Он опять говорил про злосчастного Ольгиного брата.

— А у меня не неудачная? — спросила Белла.

— Я ничего не говорю, у всех неудачная. Так вот и надо разобраться, почему это так.

— А почему? — спросил Николай.

— Да, вот почему? Почему у меня батька двадцать лет работает, а копейки получает? Почему у меня сестра замуж выйти не может — им жить негде? Почему? Во всем этом надо разобраться?

— Так ты все-таки какое даешь объяснение? — повторил Николай. У него самого родился вдруг ответ, но он не хотел сказать его прямо так, сразу, гордясь собою и желая выведать, не ответит ли кто-либо другой так же.

— Так почему же, потому что война? — подсказал он.

— Да, и война тоже, — не стал спорить Валюев. — Ну и вообще… я даже не знаю сам почему, — признался он покрасневши. — Как-то не задалась жизнь, наверно. Я о нашей семье говорю. Может, мы и сами виноваты. Кое-кто, наверно, и лучше нашего живет. Но, с другой стороны, многие тоже жалуются. И из работяг тоже… Трудностей много еще.

Николай обрадованно слушал его, не потому, что был с ним одного мнения, но потому что все сказанное как-то очень удачно ложилось в линию с этой новой его внезапной яркой мыслью. Он даже поерзывал немного от нетерпения, и нетерпение его наконец было замечено.

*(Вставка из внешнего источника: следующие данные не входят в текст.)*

def updHeadBad (im : LImg) (x : Sec) : Bool :=
  let u := x.updSec
  let named := fun e : Nat × Nat × Nat => im.secs.any fun y => y.typ == 8 && y.target == x.target &&
    y.buckets.any fun b => b.2.group == e.1 && b.2.bucket == e.2.1 && b.2.kind == 1 && b.2.elems == e.2.2
  x.nDesc == 0 || 4096 < x.nDesc || x.nHp == 0 || 64 < x.nHp || x.nSeg == 0 || 16 < x.nSeg || 12 ≤ u.group ||
    96 < u.lossTiles || (u.doneSig && 384 ≤ u.doneTile) || x.size != x.udescAt x.nDesc ||
    !(im.engineBkts x.target).all named || (im.ofType 9).any fun y => y.shared != x.shared

def updChecks (im : LImg) (x : Sec) : List Chk :=
  let u := x.updSec
  let h := leNat (sub x.bytes 0 64)
  [x.bad (!zeros h [(56, 8), (176, 16), (234, 22), (298, 22), (378, 6), (405, 43), (490, 22)]) stReserved 0,
      x.bad (updHeadBad im x) stFormat 0] ++
    ((List.range x.nHp).map fun k => firstErr [
      x.bad (bits (leNat (x.item k 32)) 192 64 != 0) stReserved (64 + 32 * k),
      x.bad ((u.hps[k]?.map hyperBad).getD true) stFormat (64 + 32 * k)]) ++
    ((List.range x.nSeg).map fun k => firstErr [
      x.bad (bits (leAt x.bytes (x.segAt k) 4) 2 30 != 0) stReserved (x.segAt k),
      x.bad ((u.segs[k]?.map segBad).getD true) stFormat (x.segAt k)]) ++
    (List.range x.nDesc).map fun k =>
      let w := leNat (sub x.bytes (x.udescAt k) 64)
      firstErr [x.bad (!zeros w ([(59, 5), (160, 32)] ++ (List.range 5).map fun i => (64 * (3 + i) + 42, 22)) || 2 ≤ bits w 32 4 || 9 ≤ bits w 43 4)
          stReserved (x.udescAt k),
        x.bad ((u.descs[k]?.map (udescBad x.nHp)).getD true) stFormat (x.udescAt k)]

/-- Bytes of a working copy from WC_BASE (R354). -/
def UDesc.wcSize (d : UDesc) : Nat :=
  4096 + if d.wcFmt = 1 then 2 * d.e else if d.wcFmt = 5 then 2 * (pad4k (d.e / 2)) + pad4k (d.e / 16) + d.e / 16 else d.e

def updNeeds (x : Sec) : List Need :=
  let u := x.updSec
  let a := fun off len ofs crc => areaNeed x x.target off len ofs crc
  [a u.stateLine 64 0 false, a u.commit 128 0 false, a u.loss (384 * u.lossTiles) 0 false,
    a u.audit (if u.auditEvery = 0 then 0 else 64 * x.nDesc) 0 false] ++
  ((List.range x.nDesc).map fun k => match u.descs[k]? with
    | none => []
    | some d =>
      let at_ := x.udescAt k
      [a d.master (4 * d.e) at_ true, a d.grad (4 * d.e) at_ false,
        a d.state (d.remOff + pad4k d.remSize - d.state) at_ true, a d.wc (if d.wcEn then d.wcSize else 0) at_ false,
        a d.res (if d.splice then 2 * d.e else 0) at_ false]).flatten

/-! Fixed addresses and Reef targets of instructions (R505). -/

/-- An atomic to anything but HBM, lines that leave the tile SRAM window, or a Reef target that is no bucket of the
image. -/
def LImg.badTarget (im : LImg) : LOp → Bool
  | .por .pamo f => !f.xre && adrSpace f.addr == 0 && !isHbm (adrOff f.addr)
  | .por .pgath _ => false
  | .por .pscat _ => false
  | .por _ f =>
    let off := adrOff f.addr
    !f.xre && adrSpace f.addr == 0 && isTileSram off && !isTileSram (off + 64 * (f.len - 1))
  | .reefPut f => match im.buckets.find? fun b => b.group == f.group && b.bucket == f.bucket with
    | none => true
    | some b => !f.xre && b.elems < f.elemOfs + 16 * f.len
  | .reefClose g _ _ => (im.ranks g).isNone
  | _ => false

/-- What a fixed address of a porter operation must reach; an atomic's target lies in an allocation (R242, R505). -/
def opNeed (t : LTile) (k : Nat) : LOp → Option Need
  | .por kind f =>
    let off := adrOff f.addr
    if f.xre || adrSpace f.addr ≠ 0 || isTileSram off && kind != .pamo || kind = .pgath || kind = .pscat then none
    else some ⟨off, (if kind == .pamo && (f.sub == 13 || f.sub == 14) then 32 else 64) * f.len, none, false, kind != .prd, t.code.idx,
      t.at_ k⟩
  | _ => none

def LImg.opNeeds (im : LImg) : List Need :=
  (im.tiles.map fun t => (List.range t.ops.length).filterMap fun k => (t.ops.getD k none).bind (opNeed t k)).flatten

def LImg.needs (im : LImg) : List Need :=
  ((im.ofType 8).map im.reefNeeds).flatten ++ ((im.ofType 9).map updNeeds).flatten ++ im.opNeeds

/-- Whether an address or area is met by a set of allocations. -/
def Need.ok (l : List AllocEntry) (n : Need) : Bool :=
  n.len == 0 || match n.near with
    | some d => l.any fun e => e.mode == 0 && e.die == d && e.base ≤ n.off && n.off + n.len ≤ e.base + e.size && (!n.crc || e.crc)
    | none => (linesOf n.off n.len).all fun a => l.any fun e => e.base ≤ a && a < e.base + e.size && !(n.write && e.ro)

def needsCheck (l : List AllocEntry) (ns : List Need) : Chk := firstErr (ns.map fun n => chk (!n.ok l) stRange n.sec n.ofs)

/-- The checks of a section by its chapter. -/
def LImg.chapter (im : LImg) (s : State) (x : Sec) : List Chk :=
  if x.typ = 5 then refChecks x
  else if x.typ = 6 then mapChecks im x
  else if x.typ = 7 then groupsChecks s x
  else if x.typ = 8 then reefChecks im x
  else if x.typ = 9 then updChecks im x
  else []

/-- Check 4: reserved fields, section types and values (R13, R14). -/
def check4 (s : State) (im : LImg) : Chk :=
  let h := leNat (im.bytes.take 80)
  let zero := fun lo n => chk (bits h lo n != 0) stReserved noSec (lo / 8)
  firstErr ([zero 80 48, chk (im.shift < 8 || 20 < im.shift) stReserved noSec 24, zero 204 4, zero 208 48, zero 304 16,
    zero 352 288] ++
    im.secs.map fun x => firstErr [x.reserved, im.inTile x,
      firstErr ((im.chapter s x).filter fun c => match c with
        | some e => e.status == stReserved && e.ofs < x.ofs + x.size
        | none => false)])

/-- Check 12; the allocations held are those made by MEM_MAP (R506). -/
def check12 (s : State) (p : Nat) (im : LImg) : Chk :=
  let held := ((s.allocsOf p).filter fun al => !al.fromImage).map fun al => al.e
  firstErr (([5, 6, 7, 8, 9].map fun typ => firstErr ((im.ofType typ).flatMap (im.chapter s))) ++
    [firstErr (im.tiles.map fun t => firstErr ((List.range t.ops.length).map fun k => match t.ops.getD k none with
      | some x => chk (im.badTarget x) stRange t.code.idx (t.at_ k)
      | none => none)), needsCheck (held ++ im.entries) im.needs])

/-! The loaded image. -/

def LTile.img (secs : List Sec) (t : LTile) : TileImg :=
  { tile := t.tile, codeBase := t.codeBase, codeSize := t.codeSize, table := t.strands.map fun x => x.d
    segs := secs.filterMap fun x =>
      if x.target ≠ t.tile then none
      else if x.typ = 2 then some (t.codeBase * 64, x.bytes)
      else if x.typ = 3 || x.typ = 4 then some (x.span.1, x.bytes.drop 8) else none }

def LImg.image (im : LImg) (handle : Nat) : Image :=
  { handle := handle, digest := leAt im.bytes 80 48, shift := im.shift, dieMask := im.dieMask, period := im.period
    wdogDef := im.wdogDef, tiles := im.tiles.map (LTile.img im.secs), allocs := im.entries
    groups := im.groups.map fun g => (g.cvc, g)
    signs := ((im.ofType 7).map fun x => x.groups.map fun g => (g.2.2.cvc, im.groupSign g.2.2 g.2.1)).flatten
    reefs := (im.ofType 8).map Sec.reefImg, upds := (im.ofType 9).map fun x => (x.target, x.updSec)
    refs := ((im.ofType 5).map im.refs).flatten, needs := im.needs }

end Sys2Proof.Machine
end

— Ну давай! — ободрил его Геворкян, опять, быть может, не без задней мысли проверить, стоит ли чего-нибудь идея, гордости за которую не умел скрыть его приятель-соперник.

— Я думаю, — волнуясь, произнес Николай, — что в чем-то ты прав, конечно. У нас есть трудности с жильем и в сельском хозяйстве отставание… это верно. Но мне кажется, что все это не имеет значения. Да, не имеет. Все дело здесь в том, что наша страна — совершенно особенная… Все дело в том, — затаив дыхание, сказал он, — что все мы живем для будущего… Так же как и те, кто готов был в революцию совсем погибнуть, говоря: «Мы боремся не за себя, не ради своего счастья, но ради счастья будущих поколений», и точно так же все последующие поколения то же самое должны были говорить и думать, погибая… Вот. Иначе все лишается смысла. Поэтому то, что есть сегодня, не имеет такого уж значения…

Он запнулся и не знал, не имея навыка, достаточно ли сказанного, чтобы убедить других и привести их ко своей вере. Самому ему это казалось удивительно естественным — думать именно так.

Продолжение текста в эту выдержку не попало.